The western conifer seed bug, Leptoglossus occidentalis Heidemann (Heteroptera: Coreidae) is an invader pest of coniferous trees. It is native to North America (Allen 1969) and spread from the central to the eastern regions since the mid-nineteenth century. In Europe, it was reported for the first time in Italy (1999) and recorded all over Europe at the beginning of the twenty-first century. It also reached China (Zhu 2010), Russia (Gapon 2013), Japan (Ishikawa and Kikuhara 2009), Turkey (Fent and Kment 2011), Tunisia (Ben Jamâa et al. 2013).

The pest is a sucking insect that feeds on cones and seeds of at least 30 conifer species (Farinha et al. 2021). The reported damages caused by the insect include massive abortion of conelets and a high percentage of empty seeds in ripened cones, a phenomenon known as Dry Cone Syndrome (El Khoury et al. 2021). Increasing populations of the pest have led to a 95% decline in pine nut production in Mediterranean countries (Parlak 2017). In addition, L. occidentalis is a vector of Diplodia sapinea spores, the fungus responsible for Diplodia tip blight of pine trees.
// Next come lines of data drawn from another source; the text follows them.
-- ==== Sys2Proof/Machine/Page.lean ====
section
/-!
DEFINITION. The status page (R347 to R352): the three sections and their refreshes, and the identity block's
firmware-written fields.
-/

namespace Sys2Proof.Machine

/-- A sequence word after one whole update (R348). -/
def seqNext (n : Nat) : Nat := (n + 2) % 2 ^ 32

/-! ## Core section (R350, R351) -/

/-- LAYER and STRIPE of the current or last stripe; the last ones stay when a job has gone. -/
def pageStripe (s : State) : Nat × Nat :=
  match s.flow.job, stripeAt s s.prog.cur, s.prog.lastStarted with
  | .stripe, some e, _ => (e.layer, e.stripe)
  | _, _, some p => p
  | _, _, none => (s.page.core.layer, s.page.core.stripe)

/-- DMA_STATE: bit c for a RUNNING channel, bit 8 + c for a HALTED one (log entry 26). -/
def dmaStateWord (s : State) : Nat :=
  (List.range 8).foldl (fun w c =>
    w + (if dmaState s c = Dma.running then 2 ^ c else 0) + (if dmaState s c = Dma.halted then 2 ^ (8 + c) else 0)) 0

/-- The core section's fields as they stand now (Table 14-4). -/
def corePage (s : State) : CorePage :=
  { timeNs := timeE s % 1000000000
    timeS := timeSec s % 2 ^ 48
    mode := s.flow.mode.code
    job := s.flow.job.code
    bootStep := s.flow.bootStep
    causes := s.flow.causes
    jobId := match s.job with | some j => j.jobId | none => 0
    layer := (pageStripe s).1
    stripe := (pageStripe s).2
    shot := storedReg s Reg.BELL_SHOT
    bandLead := (storedReg s Reg.RAS_BAND_LEAD).toNat
    psetSeq := storedReg s Reg.GTH_PSET_SEQ
    absHead := storedReg s Reg.ABS_HEAD
    absUnrec := storedReg s Reg.ABS_UNREC
    events := s.ev.bits
    digest := rget64 s Reg.COH_DIGEST_LO Reg.COH_DIGEST_HI
    jobDigest := match s.job with | some j => j.digest | none => 0
    epoch := rget s Reg.COH_EPOCH
    stagingFree := stagingRing - s.ingest.stagingUsed
    dmaState := dmaStateWord s
    domains := fget s Reg.PWR_STATUS_DOMAINS }

/-- The sources whose latest raise this refresh, under `seq`, is the first to show (R360). -/
def showEvents (seq : Nat) (e : Events) : Events :=
  let new := (List.range 96).filter fun n => e.unseen.getLsbD n
  { bits := e.bits, unseen := 0, shown := new.foldl (fun m n => assocPut m n seq) e.shown }

/-- A core refresh (R348, R350, R432). -/
def refreshCore (s : State) : State :=
  let s := readHigh s
  let seq := seqNext s.page.coreSeq
  { s with page := { s.page with coreSeq := seq, core := corePage s, identityWritten := true }, ev := showEvents seq s.ev }

/-! ## Monitor section (R352) -/

/-- A probe's row. -/
def probeRow (s : State) (p : Nat) : ProbeRow :=
  let c := captureOf s p
  ⟨fget s (Reg.MON_PROBE_SRC_SOURCE p), c.min, c.max, c.last⟩

/-- A monitor refresh. -/
def refreshMonitor (s : State) : State :=
  { s with page := { s.page with monSeq := seqNext s.page.monSeq, probes := (List.range 16).map (probeRow s) } }

/-! ## Cohort section (R352, R411) -/

/-- An unwritten member row reads zero. -/
def MemberRow.zero : MemberRow := ⟨0, 0, 0⟩

/-- The 32 member rows, unwritten ones as zero. -/
def memberRows (s : State) : List MemberRow := (List.range 32).map fun i => s.page.rows.getD i MemberRow.zero

/-- A cohort refresh that takes the ROLL_CALL of position `i`: DIGEST, EPOCH and bits [9:0] of STATE (R411). -/
def refreshMember (i : Nat) (digest epoch state : Nat) (s : State) : State :=
  { s with page := { s.page with
      cohSeq := seqNext s.page.cohSeq, members := cohMembers s, own := fget s Reg.COH_CFG_OWN
      rows := (memberRows s).set i ⟨digest, epoch, state % 1024⟩ } }

/-- A cohort refresh that changes no member's row. -/
def refreshCohort (s : State) : State :=
  { s with page := { s.page with
      cohSeq := seqNext s.page.cohSeq, members := cohMembers s, own := fget s Reg.COH_CFG_OWN, rows := memberRows s } }

/-- STATUS_REFRESH: Liroth firmware updates a section (R348); while the Proctor is stopped, in Rest, or in a Boot whose
Proctor does not run yet, it does not (R350). -/
def statusRefresh (sec : Section) (s : State) : State :=
  if !proctorRuns s then s
  else match sec with
    | .core => refreshCore s
    | .monitor => refreshMonitor s
    | .cohort => refreshCohort s

/-- STATUS_REFRESH. -/
def execStatusRefresh (sec : Section) (s : State) : Res := .next (statusRefresh sec s)

end Sys2Proof.Machine
end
Generally, broad-spectrum insecticides have been used to control the pest. However, their usage is limited due to their toxic effects on bees and beneficial insects. To overcome this limitation, the use of entomopathogenic fungi (EPF) is a good alternative tool (Sonmez et al. 2022). Many studies covered the insecticidal activity of EPF (Biryol et al. 2022). About the use of fungi for the control of L. occidentalis, a preliminary study by Rumine and Barzanti (2008) showed that isolates of Beauveria bassiana were the most pathogenic to adults of L. occidentalis. In another study, Barta (2010) evaluated the virulence of B. bassiana, Isaria fumosorosea, and Metarhizium anisopliae against this pest under laboratory conditions and reported that isolates of I. fumosorosea were the most virulent. However, studies on the control of L. occidentalis with EPF are limited; therefore, the objective of the present study was to test the efficacy of 12 indigenous EPF against L. occidentalis and to determine the concentration response and horizontal transmission ability of the most effective isolate.

Methods

Insects

Leptoglossus occidentalis adults were collected using landing nets in Bursa, Turkey. The collected individuals were placed in rearing cages (50 × 40 × 40 cm) with perforated lids. Insects were fed on fresh immature pine cones at 20 ± 2 °C, 70 ± 10% relative humidity (RH) and under a natural photoperiod until bioassays were performed (Barta 2010).

Entomopathogenic fungi

The fungi used in the study were obtained from the microbiology laboratory of the Department of Biology, Karadeniz Technical University. Twelve EPFs belonging to the genera Beauveria, Metarhizium and Isaria were used in the study (Table 1). A loopful of spore suspension from glycerol stock culture was inoculated onto Potato Dextrose Agar (PDA) plates and incubated for 3 days at 28 ± 2 °C in the dark. Then, a single colony was transferred to a fresh PDA plate and incubated for 2 weeks until the plates were fully grown (Biryol et al. 2021a).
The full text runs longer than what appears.